От Танечкиной болтовни Людмилу заклонило в сон. У нее перед глазами поплыли разноцветные пятна и полосы, среди них вдруг мелькнуло лицо Антона – бледное, изможденное, такое было у него перед самой смертью. Антон шевелил губами, как будто хотел ей что-то сказать…

– Людмила Михайловна, – снова донесся до нее голос Танечки, – я вам маску нанесла, теперь полежите спокойно, я через пять минут вернусь…

Дверь комнаты хлопнула, наступила тишина.

Людмила снова начала задремывать, но вдруг дверь снова скрипнула, и раздались легкие шаги.

– Танечка, забыла что-нибудь? – полусонным голосом пробормотала Людмила.

Но вдруг совсем рядом с ней раздался незнакомый, приглушенный голос.

– Мне нужно тебе кое-что рассказать. О смерти Антона…

– Что? – Людмила вздрогнула, не поверила своим ушам, хотела открыть глаза – но они не открывались, склеенные вязкой массой.

– Лежи и слушай! – прикрикнула на нее незнакомка. – Если хочешь узнать, из-за чего он умер, приходи завтра в пять часов в магазин «Фанни», это в торговом центре «Мегаполис» около Пяти углов. Четвертая кабинка…

– Постойте! – забормотала Людмила. – Кто вы? Что вы знаете про Антона? Но он же заболел…

Ей никто не ответил, и каким-то шестым чувством Людмила поняла, что в комнате никого нет, кроме нее.

Тут же дверь снова скрипнула, и раздался жизнерадостный голос Танечки:

– Ну как вы тут? Не соскучились? Сейчас мы смоем масочку, и вы увидите, какие она делает чудеса…

– Таня, – перебила ее Людмила, – кто сейчас сюда заходил?

– Никто, – удивленно ответила Татьяна. – Кто сюда мог зайти? Вы же знаете, у нас с этим очень строго, посторонний человек сюда войти не может, у нас охрана на входе, и вообще… а что случилось?

– Здесь только что кто-то был, – настаивала Людмила, – кто-то вошел, как только ты вышла.

– Что вы, Людмила Михайловна! – В Танином голосе прозвучали обида и неодобрение. – Посторонний человек сюда никак не мог попасть!

– Я не говорю, что это был кто-то посторонний. Я только сказала, что сюда кто-то заходил.

Таня обиженно замолчала. Она сняла маску, нанесла на лицо крем и скромно проговорила:

– Ну, как вам?

Она явно ожидала восторгов.

Людмила посмотрела на себя в зеркало. Лицо действительно посвежело, но после визита таинственной незнакомки она не могла думать ни о чем другом и ответила довольно равнодушно:

– Ну да, хорошо…

– Хорошо? – Таня чуть не плакала. – Да это чудо что за маска!
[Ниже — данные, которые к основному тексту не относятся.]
-- ==== Sys2Proof/Machine/Assembler.lean ====
section
/-! DEFINITION. The host's notation for transactions (30_encoding.md R71 to R73): the command mnemonics, `wr` and `rd`, and
the pseudo-instructions with their expansions. The block never sees this notation, only the transactions. -/

namespace Sys2Proof.Machine

/-- R72: the names of the word indices. `R k` stands for the reserved index 6 + k, `R6` to `R15`. -/
inductive RegName where
  | CMD
  | DATA
  | EXPECT
  | RESULT
  | COUNT
  | STATUS
  | R (k : Fin 10)
  deriving DecidableEq, Repr

/-- R72, R33: `idx(REG)`. -/
def RegName.idx : RegName → WordIndex
  | .CMD => 0#4
  | .DATA => 1#4
  | .EXPECT => 2#4
  | .RESULT => 3#4
  | .COUNT => 4#4
  | .STATUS => 5#4
  | .R k => BitVec.ofNat 4 (6 + k.val)

/-- One line of R71 to R73's notation, with the numbers as they are written. -/
inductive AsmLine where
  | nop
  | init
  | absorb8 (imm8 : Nat)
  | absorbd (n : Nat)
  | check
  | wr (reg : RegName) (v : Word)
  | rd (reg : RegName)
  | word (v : Word)
  | tail (v : Word) (n : Nat)
  | expect (v : Word)
  | verify (v : Word)
  | bytes (m : List Byte)
  deriving DecidableEq, Repr

/-- R72: a command mnemonic alone means `wr CMD` of its word. -/
def command (w : Word) : Transaction := busWrite 0#4 w

/-- R71: the word of `crc.absorbd n`, for n from 1 to 4. -/
def absorbdWord (n : Nat) : Word := 0x03000000#32 ||| BitVec.ofNat 32 (n - 1)

/-- R73: `crc.word V`. -/
def crcWord (v : Word) : List Transaction := [busWrite 1#4 v, command (absorbdWord 4)]

/-- R73: `crc.tail V, N`. -/
def crcTail (v : Word) (n : Nat) : List Transaction := [busWrite 1#4 v, command (absorbdWord n)]

/-- R73: `crc.expect V`. -/
def crcExpect (v : Word) : List Transaction := [busWrite 2#4 v]

/-- R73: `crc.verify V`. -/
def crcVerify (v : Word) : List Transaction := [busWrite 2#4 v, command 0x04000000#32, busRead 5#4]

/-- R73: `crc.bytes`: a word for each full group of four, then a tail for the last 1 to 3 bytes, and no tail where there is
none. The bits of the tail's word that ABSORBD ignores are written as 0, as the spec's programs do (DESIGN CHOICE, log entry 7). -/
def crcBytes : List Byte → List Transaction
  | [] => []
  | [a] => crcTail (wordOfBytes a 0#8 0#8 0#8) 1
  | [a, b] => crcTail (wordOfBytes a b 0#8 0#8) 2
  | [a, b, c] => crcTail (wordOfBytes a b c 0#8) 3
  | a :: b :: c :: d :: rest => crcWord (wordOfBytes a b c d) ++ crcBytes rest

/-- R71 to R73: the transactions a line stands for; none where the assembler rejects its number. -/
def assemble : AsmLine → Option (List Transaction)
  | .nop => some [command 0x00000000#32]
  | .init => some [command 0x01000000#32]
  | .absorb8 imm8 => if imm8 ≤ 255 then some [command (0x02000000#32 ||| BitVec.ofNat 32 imm8)] else none
  | .absorbd n => if 1 ≤ n ∧ n ≤ 4 then some [command (absorbdWord n)] else none
  | .check => some [command 0x04000000#32]
  | .wr reg v => some [busWrite reg.idx v]
  | .rd reg => some [busRead reg.idx]
  | .word v => some (crcWord v)
  | .tail v n => if 1 ≤ n ∧ n ≤ 3 then some (crcTail v n) else none
  | .expect v => some (crcExpect v)
  | .verify v => some (crcVerify v)
  | .bytes m => some (crcBytes m)

end Sys2Proof.Machine
end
Просто волшебство!

– Волшебство, волшебство… – вяло поддакнула Людмила, встала из кресла, сунула Танечке крупную купюру, чтобы загладить обиду, и поскорее вышла в коридор.

Здесь, вместо того чтобы идти к выходу, она остановилась в раздумье.

Таня права: посторонний человек не может попасть в салон, его не пропустит охранник. Сотрудницу салона Людмила узнала бы. Значит, к ней заходил кто-то из клиенток. И скорее всего, она еще здесь…

В салоне было еще четыре кабинета. Людмила толкнула первую дверь, за ней Вика, тоненькая брюнетка с колечком в носу, колдовала над волосами полной шатенки лет пятидесяти. Хм, а тетя-то почти лысая, оттого и причесывается в отдельном кабинете! Клиентка недовольно покосилась на Людмилу, Людмила извинилась и закрыла дверь.

С этой шатенкой она время от времени встречалась на тусовках, помнила ее неприятный, визгливый голос. Ну надо же, а ведь когда она при полном параде, то и не скажешь, что волос совсем нет… Нет, это не она заходила в Танину комнату…

Следующий кабинет был вообще пуст.

За третьей дверью Лиза, маленькая смешливая толстушка, делала маникюр худенькой старушке, матери известного бизнесмена, владельца сети супермаркетов. Нет, это точно не она…

Осталась последняя дверь.

Людмила приоткрыла ее, заглянула…

В кресле полулежала женщина. Больше ничего про нее нельзя было сказать, потому что лицо этой женщины было покрыто густой зеленоватой маской, волосы убраны в яркую пластиковую шапочку, а поверх одежды красовалась яркая накидка с картой Венеции. Над клиенткой трудилась Лена, крупная рыжая девица с розовой веснушчатой кожей. Лена оглянулась на дверь, узнала Людмилу и спросила:

– Людмила Михайловна, вам чем-то помочь?

– Да нет, спасибо… – пробормотала Людмила. – Я ошиблась дверью…

Прежде чем выйти, она еще раз оглядела клиентку.

Из-под цветной накидки виднелась узкая рука с темно-коричневым маникюром. Значит, она брюнетка…

Людмила закрыла дверь, прислонилась к стене, перевела дыхание.

Она ничего не узнала. Эта ли женщина заходила к ней? Эта ли женщина сказала, что знает что-то о смерти Антона?

Только сейчас Людмила осознала, что смерть мужа и вправду была какой-то странной.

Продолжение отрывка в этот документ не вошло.